[[ Excerpted records, beginning ]]
-- ==== Sys2Proof/Machine/Controller.lean ====
section
/-! DEFINITION. One transition of the whole core: an instruction step of a RUN, a transition of the search controller
(43_search.md rule R197), or the acceptance of the host's next command (00_scope.md rule R11). -/

namespace Sys2Proof.Machine

/-- No command is in progress: the host can observe the core and issue a command (00_scope.md rule R11, 43_search.md
rule R197: the phase is then `Idle` or `Done`). -/
def quiescent (s : State) : Bool :=
  !s.runActive && match s.phase with
    | .idle => true
    | .done => true
    | .load _ _ => false
    | .exec _ _ => false
    | .check _ _ => false

/-- The sequencer has been started, by RUN or by the search controller (41_halt_and_sequencing.md rules R141 and R151). -/
def sequencerStarted (s : State) : Bool :=
  s.runActive || match s.phase with
    | .exec _ _ => true
    | .idle => false
    | .done => false
    | .load _ _ => false
    | .check _ _ => false

/-- The core accepts the host's next command, or holds its state if there is none (00_scope.md rule R11, 60_exceptions.md
rule R235; log entries 4 and 14). -/
def hostPhase (s : State) : State :=
  match s.pending with
  | [] => s
  | c :: rest => accept c (withPending s rest)

/-- One transition of the core. -/
def coreStep (s : State) : Outcome :=
  match s.runActive with
  | true => if s.runState = .running then sequencerStep s else .next (finishRun s)
  | false =>
    match s.phase with
    | .idle => .next (hostPhase s)
    | .load n v => .next (loadPhase n v s)
    | .exec n v =>
      if s.runState = .running then sequencerStep s else .next (toPhase s (.check n v))
    | .check n v => .next (checkPhase n v s)
    | .done => .next (hostPhase s)

end Sys2Proof.Machine
end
[[ Excerpted records, end ]]
Where in the listing does the string "else" appear? Copy every line that has it.

  | true => if s.runState = .running then sequencerStep s else .next (finishRun s)
      if s.runState = .running then sequencerStep s else .next (toPhase s (.check n v))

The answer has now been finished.